C3.ai, Inc. Price, Consensus and EPS Surprise

C3.ai, Inc. Price, Consensus and EPS Surprise

C3.ai, Inc. price-consensus-eps-surprise-chart | C3.ai, Inc. Quote

AI Targets Leaner Cost Structure

Cost reduction was the most concrete operating theme after the leadership reset. Siebel said that headcount has been reduced from 1,075 to roughly 700, and management has removed about $135 million in annual operating costs from the business structure.

Lath has said that the company has already completed actions tied to almost $130 million of the planned savings. He added that some non-employee cost savings will become more visible in the second half of fiscal 2027.

The expense actions also showed up in the quarter. Non-GAAP operating expenses fell $33.9 million from the year-earlier period to $106 million, giving investors a clearer bridge between the restructuring effort and the path management is trying to build toward better margins and cash flow.

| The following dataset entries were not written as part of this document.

-- ==== Sys2Proof/Machine/Prism.lean ====
section
/-! DEFINITION. The Prism measurement chain (chapter 11): the modulator clock, CIC and FIR, stamps and publication,
responses and banks, start and stop, cross-fades, thresholds. -/

namespace Sys2Proof.Machine

/-- Taps and FIR decimation of the ROM responses (Table 11.3). -/
def romN (r : Nat) : Nat :=
  [64, 64, 128, 128, 192, 192, 256, 256, 384, 384, 384, 384, 96, 96, 32, 32].getD (r % 16) 0
def romRf (r : Nat) : Nat := [1, 1, 2, 2, 2, 2, 4, 4, 4, 4, 4, 4, 1, 1, 1, 1].getD (r % 16) 1
/-- A response: taps, FIR decimation, group delay in half CIC samples, coefficients. -/
structure Resp where
  n : Nat
  rf : Nat
  gd2 : Nat
  coef : List Int
/-- The figures of Table 11.3 for a response: passband and stopband edge in f_c, ripple and attenuation in dB. -/
def romPass (r : Nat) : Rat :=
  [1000, 500, 1000, 600, 1300, 800, 600, 400, 512, 256, 512, 26, 2000, 1500, 500, 250].getD (r % 16) 0 / 10000
def romStop (r : Nat) : Rat :=
  [250, 180, 200, 160, 230, 200, 125, 110, 125, 100, 120, 50, 350, 300, 300, 250].getD (r % 16) 0 / 1000
def romRipple (r : Nat) : Rat := [50, 50, 20, 20, 10, 10, 10, 10, 5, 5, 2, 10, 50, 50, 100, 100].getD (r % 16) 0 / 1000
def romAtten (r : Nat) : Rat := [80, 85, 90, 95, 96, 100, 100, 105, 110, 120, 110, 120, 75, 80, 60, 65].getD (r % 16) 0
/-- The squared gain of the whole chain, sinc³ decimator by R_c and FIR, at a frequency in f_c. -/
def chainGain2 (l : List Int) (rc : Nat) (x : Rat) : Rat :=
  let w := 2 * Config.piR * x
  let tap := fun (f : Rat → Rat) => sumR (l.zipIdx.map (fun p => (p.1 : Rat) / 8388608 * f (w * p.2)))
  let s := Config.sinR (Config.piR * x) / (rc * Config.sinR (Config.piR * x / rc))
  (tap Config.cosR * tap Config.cosR + tap Config.sinR * tap Config.sinR) * (s * s * s) * (s * s * s)
/-- The figures of Table 11.3 hold for the whole chain at every R_c (R279), asked at 64 frequencies of the passband and 64
of the stopband up to f_c / 2. DESIGN CHOICE [10]. -/
def romFigures (r : Nat) (l : List Int) : Bool :=
  [16, 32, 64, 128, 256, 512].all (fun rc => (List.range 64).all (fun j =>
    let g := chainGain2 l rc (romPass r * (j + 1 : Nat) / 64)
    decide (Config.powR 10 (-(romRipple r) / 10) ≤ g ∧ g ≤ Config.powR 10 (romRipple r / 10)) &&
      decide (chainGain2 l rc (romStop r + (1 / 2 - romStop r) * (j : Rat) / 63) ≤ Config.powR 10 (-(romAtten r) / 10))))
/-- A table with the properties R279 gives a ROM response: symmetric, in Q1.23, of unit gain at DC, with the figures of
Table 11.3. -/
def romOk (r : Nat) (l : List Int) : Bool :=
  l.length == romN r && l.reverse == l && l.foldl (· + ·) 0 == 8388608 &&
    l.all (fun x => decide (-8388608 ≤ x ∧ x ≤ 8388607)) && romFigures r l
/-- The table that stands where the opaque one has not those properties: symmetric and of unit gain alone [10]. -/
def romPair (n : Nat) : List Int := List.replicate (n / 2 - 1) 0 ++ [4194304, 4194304] ++ List.replicate (n / 2 - 1) 0
/-- The coefficients of a ROM response (R279): any table with its properties. -/
def romTab (r : Nat) : List Int := if romOk r (Config.romTable r) then Config.romTable r else romPair (romN r)
/-- The state code of a channel (Table 11.11). -/
def ChanState.code : ChanState → Nat
  | .stopped => 0
  | .starting => 0
  | .restarting => 3
  | .settling => 1
  | .running => 2
  | .waitClk => 3

/-- One bit through the integrators (R273). -/
def cicBit (s : BitVec 32 × BitVec 32 × BitVec 32) (b : Bool) : BitVec 32 × BitVec 32 × BitVec 32 :=
  let i1 := s.1 + (if b then 1 else -1)
  let i2 := s.2.1 + i1
  (i1, i2, s.2.2 + i2)
/-- The CIC result scaled to 24 bits, before saturation (R273): lg is log2 R_c. -/
def cicScale (lg : Nat) (y : Int) : Int :=
  if 3 * lg ≤ 23 then y * (2 ^ (23 - 3 * lg) : Nat) else (y + (2 ^ (3 * lg - 24) : Nat)) / (2 ^ (3 * lg - 23) : Nat)
/-- A FIR sum stored to 24 bits, before saturation (R274). -/
def firSum (h d : List Int) : Int := (((h.zip d).map (fun p => p.1 * p.2)).foldl (· + ·) 0 + 4194304) / 8388608

/-- One threshold at an output (R290): whether it is met and released decide the count; the result says whether it
asserted (1), released (2) or neither. -/
def thrStep (deb : Nat) (t : Thr) (met rel : Bool) (stamp : Nat) : Thr × Nat :=
  let c := if t.on then rel else met
  if !c then ({ t with cnt := 0 }, 0)
  else
    let first := if t.cnt = 0 then stamp else t.first
    if deb ≤ t.cnt + 1 then ({ on := !t.on, cnt := 0, first := first }, if t.on then 2 else 1)
    else ({ t with cnt := t.cnt + 1, first := first }, 0)

namespace Dev

/-- CLK_CFG.MODE and PERIOD (Table 11.9). -/
def clkMode (d : Dev) : Nat := d.fld 0x28 0x20 17 16
def clkPer (d : Dev) : Nat := d.fld 0x28 0x20 6 0
/-- A clock is there: generated, or acquired (R282). -/
def clkOk (d : Dev) : Bool := d.clkMode = 1 || (d.clkMode = 2 && d.prism.acq)
def bankOf (d : Dev) (b : Nat) : Bank := tget {} d.prism.bank b
/-- CH_CFG fields of a channel. -/
def chAux (d : Dev) (k : Nat) : Bool := d.flag 0x28 (0x104 + 0x20 * k) 20
def chLg (d : Dev) (k : Nat) : Nat := 4 + d.fld 0x28 (0x104 + 0x20 * k) 18 16
def chRc (d : Dev) (k : Nat) : Nat := 2 ^ d.chLg k
def chResp (d : Dev) (k : Nat) : Nat := d.fld 0x28 (0x104 + 0x20 * k) 3 0
def chDly (d : Dev) (k : Nat) : Nat := d.fld 0x28 (0x108 + 0x20 * k) 9 0
/-- A response of a channel's class by its number. -/
def respOf (d : Dev) (aux : Bool) (r : Nat) : Resp :=
  if aux then
    let b := d.bankOf r
    ⟨b.taps, b.rf, b.gd2, b.coef⟩
  else ⟨romN r, romRf r, romN r - 1, (List.range (romN r)).map (listGet (romTab r))⟩
/-- The level that the device drives on SDCLK0 at an instant: none where the pin is undriven or an input (R267 to R269,
Table 18.10). -/
def sdclk0 (d : Dev) (ns : Nat) : Option Bool :=
  if !d.boot.armed then none
  else if d.clkMode = 1 then some (decide (ns % d.clkPer < d.clkPer / 2))
  else if d.clkMode = 2 then none
  else some false
/-- The level driven on SDCLK1 (R267 to R270, R319): the trigger output's pulse where it holds the pin; the clock of
SDCLK0 where Prism holds it; low in MODE 0. -/
def sdclk1 (d : Dev) (ns : Nat) : Option Bool :=
  if !d.boot.armed then none
  else if d.domOn 7 && d.flag 0x2C 0x2C 1 then some d.cap.pulse.isSome
  else if d.clkMode = 0 || (d.clkMode = 1 && d.domOn 5 && d.flag 0x28 0x28 1) then d.sdclk0 ns
  else none
/-- The response in force of a channel: NOW while it runs, CH_CFG.RESP while it is stopped. -/
def respNow (d : Dev) (k : Nat) : Nat := if (d.chan k).st == .stopped then d.chResp k else (d.chan k).now
/-- Clocks between a channel's FIR outputs (R271). -/
def outClks (d : Dev) (k : Nat) : Nat := d.chRc k * max 1 (d.respOf (d.chAux k) (d.respNow k)).rf
/-- The output period of a channel in ns, with P_b of R278. -/
def outPer (d : Dev) (k : Nat) : Nat := d.outClks k * (if d.clkMode = 1 then d.clkPer else 40)
/-- The demand of a channel in MACs (R278). -/
def demand1 (d : Dev) (k : Nat) : Nat :=
  let t := d.outPer k
  (d.respOf (d.chAux k) (d.respNow k)).n * ((10240 + t - 1) / t)
def demand (d : Dev) : Nat :=
  sumN ((List.range 16).map (fun k =>
    if (d.chan k).st == .stopped then 0 else d.demand1 k * (if (d.chan k).fade.isSome then 2 else 1)))
/-- The engine's work in 10,240 ns. -/
def prismCap : Nat := 6553
/-- The group delay of a channel in half modulator clocks (R275). -/
def gdHalf (d : Dev) (k : Nat) : Nat := 3 * (d.chRc k - 1) + (d.respOf (d.chAux k) (d.respNow k)).gd2 * d.chRc k
/-- A channel that is not STOPPED holds a bank: in force, as fade target or as pending target (R280). -/
def bankUsed (d : Dev) (b k : Nat) : Bool :=
  let c := d.chan k
  c.st != .stopped && d.chAux k && (c.now == b || (match c.fade with
    | some f => f.dst == b
    | none => false) || (match c.pend with
    | some (_, t, _) => t == b
    | none => false))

C3.ai Offers Cautious FY27 Outlook

For the first quarter of fiscal 2027, management guided for revenues of $50 million to $54 million and a non-GAAP operating loss of $40.5 million to $48.5 million. For the year, C3.ai expects revenues of $210 million to $240 million, and a non-GAAP operating loss of $128 million to $160 million.

The outlook did not present a quick rebound. At the midpoint, full-year revenues imply another step down from the fiscal 2026 revenues of $250.3 million, even as management works to lower the expense base.

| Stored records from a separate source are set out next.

-- ==== Sys2Proof/Certificates/Slice0/Obligations.lean ====
section
/-! DEFINITION. The statements for the provers. -/

open Sys2Proof Sys2Proof.Machine

/-- Every step with a command at the front of the queue is that command's exec on the state with the queue's rest; on an empty
queue it is one edge of REFCLK (the model's choice, log entry 14). -/
def Obligations.StepRunsFrontCommand : Prop :=
  (∀ (c : Instr) (r : List Instr) (s : State), s.pending = c :: r → step s = exec c { s with pending := r }) ∧
    (∀ s : State, s.pending = [] → step s = .next (refclkEdge s))

/-- SYSCNT (R31, R32): 0 when the power-on reset is released; no command else writes or steps it; each edge adds 40 ns and the
carry of the 32-bit accumulator, which keeps the fraction, so under the limit of the trim 39, 40 or 41 ns, modulo 2^64. -/
def Obligations.SyscntAdvancesOnlyWithReferenceEdges : Prop :=
  (∀ (refclk : Bool) (s : State), s.dev.boot.por = true →
    ∃ t, exec (.powerOnResetRelease refclk) s = .next t ∧ t.clk.cnt = 0) ∧
  (∀ (c : Instr) (s t : State), (∀ refclk, c ≠ .powerOnResetRelease refclk) → exec c s = .next t → t.clk = s.clk) ∧
  (∀ s : State, s.dev.boot.por = false →
    (let t := refclkEdge s
     let trim : Int := if s.dev.belowRun then s.dev.locus.target else s.dev.locus.trim
     let sum : Int := (s.clk.frac.toNat : Int) + trim
     t.pending = s.pending ∧ t.ring = s.ring ∧ t.dev.locus.trim = trim ∧
       t.clk.cnt = s.clk.cnt + BitVec.ofInt 64 (40 + sum / 2 ^ 32) ∧ (t.clk.frac.toNat : Int) = sum % 2 ^ 32 ∧
       (s.dev.locus.trim = s.dev.locus.target → t.dev = s.dev) ∧
       (-34359738 ≤ trim → trim ≤ 34359738 →
         t.clk.cnt = s.clk.cnt + 39 ∨ t.clk.cnt = s.clk.cnt + 40 ∨ t.clk.cnt = s.clk.cnt + 41)))

/-- What reset leaves (R31, R409, R412, Table 15.4): SYSCNT 0, the stage RESET, no hold on any unit, no cause latched,
CMD:SEQ 1, the ring empty with phase 1, every slot free, no command waiting, every register at its reset value. -/
def Obligations.ResetLeavesSpecValues : Prop :=
  State.reset.clk.cnt = 0 ∧ State.reset.dev.boot.stage = .reset ∧ (∀ u, State.reset.dev.holdOf u = .none) ∧
    State.reset.dev.hull.cause = 0 ∧ State.reset.ring.seq = 1 ∧ State.reset.ring.head = 0 ∧
    State.reset.ring.tail = 0 ∧ State.reset.ring.phase = true ∧ (∀ n, State.reset.dev.slot n = none) ∧
    State.reset.pending = [] ∧ (∀ p o, State.reset.dev.rd p o = rstAt (p * 4096 + o) % 2 ^ 32)

/-- The completion ring is legal at reset. -/
def Obligations.RingLegalAtReset : Prop :=
  Ring.Inv State.reset.ring

/-- Every step from every state with a legal completion ring leaves a legal one (R409, R412). -/
def Obligations.StepKeepsRingLegal : Prop :=
  ∀ s t : State, Ring.Inv s.ring → step s = .next t → Ring.Inv t.ring

/-- Every command, from every state, answers a next state; it leaves the queue as it was, and no command but the release
of the power-on reset changes SYSCNT (R31).
The completion ring changes only by SUBMIT, by COMPLETION, by a write of CQ_HEAD and by the power-on reset
(R409, R412): every other command leaves it. -/
def Obligations.EveryCommandCompletesAndFewChangeTheRing : Prop :=
  (∀ (c : Instr) (s : State), ∃ t, exec c s = .next t ∧ t.pending = s.pending ∧
     ((∀ refclk, c ≠ .powerOnResetRelease refclk) → t.clk = s.clk)) ∧
  (∀ (c : Instr) (s t : State), exec c s = .next t →
     (∀ p, c ≠ .submit p) → c ≠ .completion → (∀ rq w, c ≠ .cqHead rq w) → c ≠ .powerOnReset →
     (∀ rq w whole, c ≠ .registerWrite rq (.bar2 0x1404) w whole) → t.ring = s.ring)

/-- A refused write of BAR0 is ignored as a whole: it counts in VIOL_COUNT, VIOL_LAST names its source, reason and place,
DEV:EVT_RAW.VIOL is raised, and nothing else of the device changes but the messages that event sends (R405). -/
def Obligations.RefusedWriteOnlyCounts : Prop :=
  ∀ (rq : Req) (page off : Nat) (w : Word) (whole : Bool) (r : Nat) (s : State),
    s.dev.refusal s.now rq page off w.toNat whole = some r →
    ∃ t pages bus, exec (.registerWrite rq (.bar0 page off) w whole) s = .next t ∧
      t = { s with dev := { s.dev with pages := pages, bus := bus, viol :=
        { count := sat1 32 s.dev.viol.count
          last := (match rq with
            | .pcie => 0
            | .qspi => 2 ^ 31
            | .load => 2 ^ 30) + r * 2 ^ 24 + min page 0x3F * 2 ^ 16 + off % 2 ^ 12 } } } ∧
      (s.dev.pageOn 0 = true → bit (t.dev.pg 0).raw 1 = true) ∧ bus.latch = s.dev.bus.latch ∧ bus.slots = s.dev.bus.slots

/-- What makes a write of BAR0 be refused without the owner's own checks (R6, R395, R401, R404, R405): a page that is off,
a reserved offset, a read-only common register, and a QSPI write outside HULL's four (ACCESS, or
NO_REG where no register stands there). -/
def Obligations.WritesRefusedByAddress : Prop :=
  ∀ (rq : Req) (page off : Nat) (w : Nat) (whole : Bool) (now : Nat) (d : Dev),
    (d.pageOn page = false → d.refusal now rq page off w whole = some 1) ∧
    (d.pageTakes rq page = true → Dev.commonOff off = false → findReg page off = none →
      d.refusal now rq page off w whole = some 1) ∧
    (d.pageTakes rq page = true → (off = 0 ∨ off = 4 ∨ off = 0xC ∨ off = 0x10) →
      d.refusal now rq page off w whole = some 2) ∧
    (d.pageTakes .qspi page = true → ¬(page = 2 ∧ (off = 0x50 ∨ off = 0x58 ∨ off = 0x68 ∨ off = 0x6C)) →
      ∃ r, d.refusal now .qspi page off w whole = some r ∧ r ≤ 2)

/-- An accepted write takes its fields (R9, Table 0.3). For every register of the map: a field that is WO, WOX or W1C keeps
nothing, an RW field takes its bits, an RWS field while its owner is stopped, an RWX field
while the page is unlocked, an RWXS field under both; the NVM load is bound by neither (R10, R425); a bit of no such field, RO or
reserved, keeps what it held.
A register whose value nothing else follows (HK, THERM, the response window, the supervision of Facet, the modulator's and
Vertex's settings, PHASOR, the host ring, the models' and the diagnostics' settings) then holds that value, and no other
register changes. -/
def Obligations.AcceptedWriteTakesTheFields : Prop :=
  (∀ (rq : Req) (page off w : Nat) (h : Hit) (d : Dev), findReg page off = some h →
     (let m := d.merged rq h off w
      let old := d.rd h.page off
      let open' := rq = .load ∨ (d.pg h.page).unlocked = true
      let stop := rq = .load ∨ d.stopped h off = true
      (∀ f, f ∈ h.row.flds →
        ((f.acc = .wo ∨ f.acc = .wox ∨ f.acc = .w1c) → bits m f.hi f.lo = 0) ∧
        (f.acc = .rw → bits m f.hi f.lo = bits w f.hi f.lo) ∧
        (f.acc = .rws → (stop → bits m f.hi f.lo = bits w f.hi f.lo) ∧ (¬stop → bits m f.hi f.lo = bits old f.hi f.lo)) ∧
        (f.acc = .rwx → (open' → bits m f.hi f.lo = bits w f.hi f.lo) ∧ (¬open' → bits m f.hi f.lo = bits old f.hi f.lo)) ∧
        (f.acc = .rwxs → (open' → stop → bits m f.hi f.lo = bits w f.hi f.lo) ∧
          (¬(open' ∧ stop) → bits m f.hi f.lo = bits old f.hi f.lo))) ∧
      (∀ n, n < 32 → (∀ f, f ∈ h.row.flds → ¬(f.lo ≤ n ∧ n ≤ f.hi)) → bit m n = bit old n))) ∧
  (∀ (rq : Req) (page off : Nat) (w : Word) (whole : Bool) (h : Hit) (s : State),
     s.dev.refusal s.now rq page off w.toNat whole = none → Dev.commonOff off = false → findReg page off = some h →
     (page = 4 ∨ page = 5 ∨ page = 0x29 ∨
       (0x10 ≤ page ∧ page ≤ 0x14 ∧ (off = 0x20 ∨ off = 0x28 ∨ (0x400 ≤ off ∧ off < 0x800))) ∨
       (0x18 ≤ page ∧ page ≤ 0x1C ∧ off ≠ 0x20 ∧ off ≠ 0x34 ∧ off ≠ 0x38) ∨
       (page = 0x1E ∧ off ≠ 0x400 ∧ (off < 0x80 ∨ 0x100 ≤ off ∨ off % 0x20 ≠ 0xC)) ∨
       (page = 0x2A ∧ off ≠ 0x38) ∨ (page = 0x30 ∧ off < 0x100) ∨ (page = 0x34 ∧ (off < 0x60 ∨ (0x80 ≤ off ∧ off < 0x100))) ∨
       (page = 0x35 ∧ off ≠ 0x74 ∧ off < 0x400)) →
     exec (.registerWrite rq (.bar0 page off) w whole) s =
       .next (s.withDev (s.dev.wr page off (s.dev.merged rq h off w.toNat))) ∧
     (s.dev.wr page off (s.dev.merged rq h off w.toNat)).rd page off = s.dev.merged rq h off w.toNat % 2 ^ 32 ∧
     (∀ p o, p * 4096 + o ≠ page * 4096 + off →
       (s.dev.wr page off (s.dev.merged rq h off w.toNat)).rd p o = s.dev.rd p o))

That made the call notable for its tone. Executives did not promise an immediate revenue snapback. Instead, they argued that cost cuts, organizational redesign and tighter sales execution are the tools that can eventually restore growth and profitability.

AI Faces Sharp Questions on Sales Execution

Analyst questions quickly focused on what went wrong. A Citizens JMP analyst asked why revenues had fallen so sharply from the prior levels and whether churn or customer non-renewals were bigger issues than expected.

Siebel answered that the core problem was sales execution, not product quality or market demand. Lath added that the company has not seen a significant loss of production customers, reinforcing management’s effort to separate weak sales productivity from customer retention.

In another important exchange, a UBS analyst asked about the mix of prioritized engineering services, professional services and licenses in fiscal 2027. Management gave only broad direction, saying professional services should represent 10-15% of total revenues, while Siebel said that the new go-to-market structure makes the future mix hard to pin down.

C3.ai Leaves Investors With Execution Test

The clearest closing takeaway was management’s insistence that the company now has a written strategy, a reset budget and a rebuilt operating structure. Siebel repeatedly returned to execution, not messaging, as the standard by which the next few quarters should be judged.       

Siebel also stressed liquidity. C3.ai ended April with $575.4 million in cash, cash-equivalents and marketable securities, and Lath said that balance had risen to $673 million as of June 3, 2026, after Siebel’s stock purchase, giving management room to pursue its turnaround plan without raising the issue of financing.

What Zacks Signals Say About AI

AI carries a Zacks Rank #3 (Hold), which points to a more balanced near-term view than the higher-ranked stocks in the Zacks system. A Hold rating can support a wait-and-see stance, especially after a quarter that centered on restructuring and execution repair rather than operating momentum. You can see the complete list of today’s Zacks #1 Rank (Strong Buy) stocks here.

The stock’s Value Score of F, Growth Score of F and VGM Score of F are weak signals, while its Momentum Score of C is more neutral. Under the Zacks framework, stronger combinations usually come from stocks with a Zacks Rank #1 or 2 (Buy) paired with A or B style scores. The current rank and scores do not rule out improvement, but the Zacks Rank can change as earnings estimates are revised after the latest results.